Many previously published studies have limiting factors such as small sample size, inconsistencies in the study protocols, unknown serum levels of vitamin D and unclearly defined objectives of the studies (mostly clinical outcome based studies).
We think that it's important not only to establish vitamin D serum levels in acute event, it would be useful to know its serum levels some weeks before the event occurs. Estimated level of vitamin D is only current states indicator. We still don’t know which serum level is a trigger for cell state change and how long it takes for a certain serum level to cause conformational changes of receptors following changes in protein synthesis. Answers to those questions can be found in the newest intracellular researches including VDR and its molecular mechanism of action at target genes and how vitamin D3-activated VDR modulates the expression of genes at both single gene and also at the level of gene networks [11].

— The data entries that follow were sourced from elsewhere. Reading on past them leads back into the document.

-- ==== Sys2Proof/Config.lean ====
section
/-! DEFINITION. The free values of the model. The parameters of R5 that the spec leaves OPEN (`IN_FIFO_DEPTH`, `BUS_ERR`,
`REG_BASE`) are plain data of State (Platform), so that a statement about every state is about every value of them. -/

namespace Sys2Proof

/-- "Any value" of one byte (20_memory.md R55, R57, R58; 70_reset_and_hazards.md R138): a host read of an output-memory
byte whose value nothing fixes answers this at the counter `State.freeCount`, which the read advances. No body: nothing
can be proved of its value (log 7). -/
opaque Config.freeByte : Nat → Byte

end Sys2Proof
end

For the detailed assessment of modulation effects of available vitamin D3 metabolites at given serum concentration it is necessary to monitor VDR and RXR intracellular activity on a level of a certain cell function gene activator and repressor [2]. Only randomized controlled trials which will study intrageneric mutations mentioned previously can give us the answer if vitamin D is the main supervisor of intracellular metabolism or is it one of many cofactors. There is a growing number of studies like this showing unexpected results suggesting that vitamin D-regulated pathways are even more complex than we previously thought.